▶ TASK GOAL
When the word "PlanEntry" shows up in a line of the data below, copy that whole line.

▶ SOURCE INFORMATION

def RefState.code : RefState → Nat
  | .disabled => 0
  | .misfit => 1
  | .absent => 2
  | .outOfRange => 3
  | .qualifying => 4
  | .qualified => 5

/-- The status of a plan entry as the port reports it: EMPTY, VALID, OUT_OF_BAND, DISABLED (02 R31, R35; log 23). -/
def planStatusCode (e : Option PlanEntry) : Nat :=
  match e with
  | none => 0
  | some e =>
    match e.status with
    | .valid => 1
    | .outOfBand => 2
    | .disabled => 3

/-- The station reference, coded XO, REFA, REFB, NONE (10 R177). -/
def stationByte (r : Option Ref) : Byte :=
  match r with
  | some r => toByte r.code
  | none => 0x03#8

/-- A list of loops (10 R175). -/
def loopList (l : List LoopIx) : List Byte := listBytes (l.map (fun k => [toByte k.val]))

/-- IDENTIFY's payload (10 R177). The continuity jumper is coded as the continuity setting is, OFF 0x00 and ON 0x01 (log 23). -/
def State.identifyBytes (s : State) : List Byte :=
  [0x43#8, 0x53#8, 0x36#8, 0x31#8, 0x32#8, toByte (Config.hardwareRevisionLessOne.val + 1), toByte s.restart.jumpers.address.val,
   toByte (codeBool s.restart.jumpers.continuity), toByte s.restart.jumpers.qualification.code, toByte (codeBool s.restart.continuity),
   toByte (codeBool s.maint.hold), toByte (codeBool s.maint.allowAcks), stationByte s.station.station, toByte s.liveGrants,
   toByte s.runningLoops.length, toByte (allLoops.countP (fun k => (s.loop k).failed.isSome))]

/-- The selector's own values, as SET_PRIORITY reports them (07 R136; log 23). -/
def StationBlock.selectorBytes (b : StationBlock) : List Byte :=
  [stationByte b.station] ++ listBytes (b.priority.map (fun r => [toByte r.code])) ++ [toByte b.mode.code] ++ be16 b.restoreDelay ++
  [optByte (b.restore.map (fun r => r.candidate.code))] ++ optTime (b.restore.map Restore.remaining)

/-- One reference in READ_REFERENCES (07 R139). Table 10-2 gives the pre-divider no size: two bytes are sent (log 23). -/
def RefRec.bytes (r : RefRec) : List Byte :=
  [toByte (codeBool r.enabled)] ++ be32 r.nominal ++ be16 (r.preDivider.getD 0) ++ [toByte r.state.code] ++ optTime r.qualTimer ++
  errorBytes r.lastError

/-- READ_REFERENCES' payload (07 R139). -/
def StationBlock.bytes (b : StationBlock) : List Byte :=
  (b.ref .xo).bytes ++ (b.ref .refa).bytes ++ (b.ref .refb).bytes ++ be32 b.rate ++ [toByte b.period.code] ++ b.selectorBytes

/-- The settle time of a mode. -/
def lockModeSettle (m : LockMode) : Option Nat :=
  match m with
  | .auto => none
  | .timed t => some t

/-- READ_PLAN's payload for an entry (02 R35; log 23). -/
def planBytes (e : Option PlanEntry) (rate : Nat) : List Byte :=
  [toByte (planStatusCode e)] ++
  (match e with
   | some e =>
     [toByte e.r] ++ be16 e.n ++ [toByte e.p, toByte e.e, toByte e.l, toByte (lockModeCode e.mode)] ++ be16 ((lockModeSettle e.mode).getD 0) ++
     hertzBytes (e.freqNum rate / e.effR) ++ [toByte (codeBool (e.freqNum rate % e.effR == 0))] ++ be32 (e.l * 2 ^ e.e * 1000000)
   | none => [0xFF#8, 0xFF#8, 0xFF#8, 0xFF#8, 0xFF#8, 0xFF#8, 0xFF#8] ++ be16 0 ++ be32 0 ++ [0xFF#8] ++ be32 0)

/-- The plan entry a loop runs on. -/
def State.runEntry (s : State) (k : LoopIx) : Option PlanEntry := (s.loop k).run.bind (fun r => rd s.plan r.entry)

/-- The derived frequency of a loop's entry with its mark of exactness (03 R69). -/
def State.loopHertzBytes (s : State) (k : LoopIx) : List Byte :=
  match s.runEntry k with
  | some e => hertzBytes (e.freqNum s.station.rate / e.effR) ++ [toByte (codeBool (e.freqNum s.station.rate % e.effR == 0))]
  | none => be32 0 ++ [0xFF#8]

/-- A binding in READ_LOOP (03 R69). -/
def Binding.bytes (b : Binding) : List Byte := handleBytes (some b.handle) ++ [toByte b.d, toByte b.role.code]

/-- READ_LOOP's payload (03 R69; log 23). -/
def State.loopBytes (s : State) (k : LoopIx) : List Byte :=
  let l := s.loop k
  [toByte l.state.code, toByte (codeBool l.failed.isSome), optByte (l.failed.map FailCause.code), optByte (l.run.map (fun r => r.entry.val)),
   optByte (l.run.map (fun r => lockModeCode r.mode))] ++ s.loopHertzBytes k ++ [toByte l.good] ++ errorBytes l.lastError ++
  [optByte (l.timer.map (fun t => t.kind.code))] ++ optTime (l.timer.map LoopTimer.remaining) ++
  [optMark (l.timer.map (fun _ => l.paused))] ++ listBytes ((s.list k).map Binding.bytes) ++
  be16 s.loops.acquireLimit ++ be16 s.loops.holdoverLimit

/-- A source in READ_PORT, six bytes (04 R86). -/
def Source.bytes (src : Source) : List Byte :=
  match src with
  | .none => [0x00#8, 0xFF#8, 0x00#8, 0x00#8] ++ be16 0
  | .loop k d g => [0x01#8, toByte k.val, toByte d, groupByte g] ++ be16 0
  | .fallback fd => [0x02#8, 0xFF#8, 0x00#8, 0x00#8] ++ be16 fd

/-- The line frequency READ_PORT reports (04 R86). -/
def State.lineHertz (s : State) (p : PortIx) : Nat :=
  let r := rd s.switch.ports p
  if r.inStasis || s.silent p then 0
  else
    match r.current with
    | .none => 0
    | .fallback fd => s.station.rate / fd
    | .loop k d _ =>
      match s.runEntry k with
      | some e => e.freqNum s.station.rate / (e.effR * d)
      | none => 0

/-- The group to which a port's current source or target is aligned (04 R86; log 23). -/
def PortRec.alignedGroup (r : PortRec) : Option GroupIx :=
  match r.current.group with
  | some g => some g
  | none => r.switching.bind (fun sw => sw.target.group)

/-- The group divider in READ_PORT (04 R86). -/
def dividerBytes (dv : Option GroupDivider) : List Byte :=
  match dv with
  | some dv => [toByte dv.loop.val] ++ be16 dv.value ++ be16 (dv.pendingValue.getD 0)
  | none => [0xFF#8] ++ be16 0 ++ be16 0

/-- The switch of a SWITCHING port in READ_PORT: target, stasis begun, and target lost for a loop target (04 R86). -/
def switchingBytes (sw : Option Switching) : List Byte :=
  match sw with
  | some sw =>
    sw.target.bytes ++ [toByte (codeBool sw.stasis)] ++
    (match sw.target with
     | .loop _ _ _ => [toByte (codeBool sw.lost)]
     | .none => [0xFF#8]
     | .fallback _ => [0xFF#8])
  | none => [0xFF#8, 0xFF#8, 0x00#8, 0x00#8] ++ be16 0 ++ [0xFF#8, 0xFF#8]

/-- READ_PORT's payload (04 R86; log 23). -/
def State.portBytes (s : State) (p : PortIx) : List Byte :=
  let r := rd s.switch.ports p
  [toByte p.val, toByte r.state.code] ++ r.current.bytes ++ switchingBytes r.switching ++ [toByte (codeBool (s.silent p))] ++
  hertzBytes (s.lineHertz p) ++ dividerBytes (r.alignedGroup.bind (fun g => rd s.switch.dividers g)) ++
  optHandle ((s.grantAt p).map (fun g => g.handle p))

/-- The bindings of a handle on the six lists, with loop and position counted from 1 (10 R178). -/
def State.bindingsOf (s : State) (h : Handle) : List (LoopIx × Nat × Binding) :=
  allLoops.flatMap (fun k => ((s.list k).zipIdx 1).filterMap (fun x => if x.1.handle = h then some (k, x.2, x.1) else none))

/-- A binding in READ_GRANT (10 R178). -/
def placedBytes (x : LoopIx × Nat × Binding) : List Byte :=
  [toByte x.1.val, toByte x.2.2.role.code, toByte x.2.1, toByte x.2.2.d]

/-- The retune's own fields in READ_GRANT: the new divider, then target loop, entry, divider and cut-over (10 R178). -/
def retuneDetail (r : Option Retune) : List Byte :=
  match r with
  | none => [0xFF#8, 0xFF#8, 0xFF#8, 0xFF#8, 0xFF#8]
  | some (.sameLoop d _ _) => [toByte d, 0xFF#8, 0xFF#8, 0xFF#8, 0xFF#8]
  | some (.newLoop t _ _ cut) =>
    [0xFF#8] ++ bindingBytes (some t) ++ [match cut with
      | .awaitingLock => 0x00#8
      | .inFlight => 0x01#8]

/-- READ_GRANT's payload for a port (10 R178). -/
def State.grantBytes (s : State) (p : PortIx) : List Byte :=
  [toByte (rd s.engine.generations p).val] ++
  (match s.grantAt p with
   | none => [0x00#8]
   | some g =>
     let bs := s.bindingsOf (g.handle p)
     [0x01#8] ++ g.entryBytes p ++ [toByte (codeBool g.mark)] ++ retuneDetail g.retune ++
     listBytes ((bs.filter (fun x => x.2.2.role == .current) ++ bs.filter (fun x => x.2.2.role == .retuneTarget)).map placedBytes))

/-- The sweep of the grant table (10 R178). -/
def State.sweepBytes (s : State) : List Byte :=
  listBytes (allPorts.filterMap (fun p => (s.grantAt p).map (fun g => handleBytes (some (g.handle p)) ++ [toByte g.state.code])))

/-- A notice kind in READ_NOTICES (08 R152). -/
def Notice.bytes (n : Notice) : List Byte := [toByte (codeBool n.pending), toByte n.seq.val]

/-- RETIRED's reason and generation in READ_NOTICES: absent, the reason is coded none and the generation is all ones (08 R152; log 23). -/
def retiredBytes (r : Option Retired) : List Byte :=
  match r with
  | some r => [toByte r.reason.code, toByte r.gen.val]
  | none => [0x00#8, 0xFF#8]

/-- READ_NOTICES' payload (08 R152). The state of the ATTN line, the last byte, is coded 0x01 asserted and 0x00 released (log 23). -/
def State.noticesBytes (s : State) (slot : SlotIx) : List Byte :=
  let sl := rd s.notices.slots slot
  let a := rd s.notices.ports (portOf slot .a)
  let b := rd s.notices.ports (portOf slot .b)
  sl.restarted.bytes ++ sl.continued.bytes ++ (allPortKinds.map (fun k => (rd a.kinds k.index).bytes)).flatten ++
  (allPortKinds.map (fun k => (rd b.kinds k.index).bytes)).flatten ++ retiredBytes a.retired ++ retiredBytes b.retired ++
  [toByte (codeBool (s.attn slot))]

/-- The latched cause, or the report that none is latched (08 R151, R152). -/
def latchedByte (a : Attention) : Byte := optByte (a.latched.map (fun c => c.index.val))

/-- READ_ATTENTION's payload (08 R152). The state of ALERT, the second byte, is coded 0x01 asserted and 0x00 released (log 23). -/
def Attention.bytes (a : Attention) : List Byte :=
  [latchedByte a, toByte (codeBool a.latched.isSome)] ++
  (allCauses.map (fun c => [toByte (codeBool (a.pendingCause c)), toByte (rd a.counts c.index)])).flatten

/-- READ_CAUSE's payload: a count and the members in order (11 R188). -/
def Causes.bytes (c : Causes) : List Byte :=
  listBytes (([(c.power, 0), (c.supply, 1), (c.panel, 2), (c.command, 3), (c.chassis, 4), (c.continued, 5)].filter
    (fun x => x.1)).map (fun x => [toByte x.2]))

/-- The first bytes of a read transfer, before 0xFF for each further byte (10 R173, R174): the response once the card is RUNNING, else
NOT_READY. The port sends nothing while the supply is held (10 R170). -/
def State.readTransfer (s : State) : List Byte :=
  match s.restart.startUp, s.maint.response with
  | .running, some r => [toByte r.status.code, toByte r.payload.length] ++ r.payload
  | .running, none => [notReady]
  | .settling, _ => [notReady]
  | .restarting, _ => [notReady]
  | .supplyHeld, _ => []

/-- The bytes of a read transfer in which the controller reads n bytes: 0xFF for each byte beyond the first ones (10 R173). -/
def State.readBytes (s : State) (n : Nat) : List Byte :=
  if s.restart.startUp = .supplyHeld then [] else (s.readTransfer ++ List.replicate n 0xFF#8).take n

/-- The bus address the port acknowledges (10 R170); none while the supply is held. -/
def State.busAddress (s : State) : Option Nat :=
  if s.restart.startUp = .supplyHeld then none else some (0x58 + s.restart.jumpers.address.val)

end Sys2Proof.Machine
end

▶ RESPONSE
def planStatusCode (e : Option PlanEntry) : Nat :=
def planBytes (e : Option PlanEntry) (rate : Nat) : List Byte :=
def State.runEntry (s : State) (k : LoopIx) : Option PlanEntry := (s.loop k).run.bind (fun r => rd s.plan r.entry)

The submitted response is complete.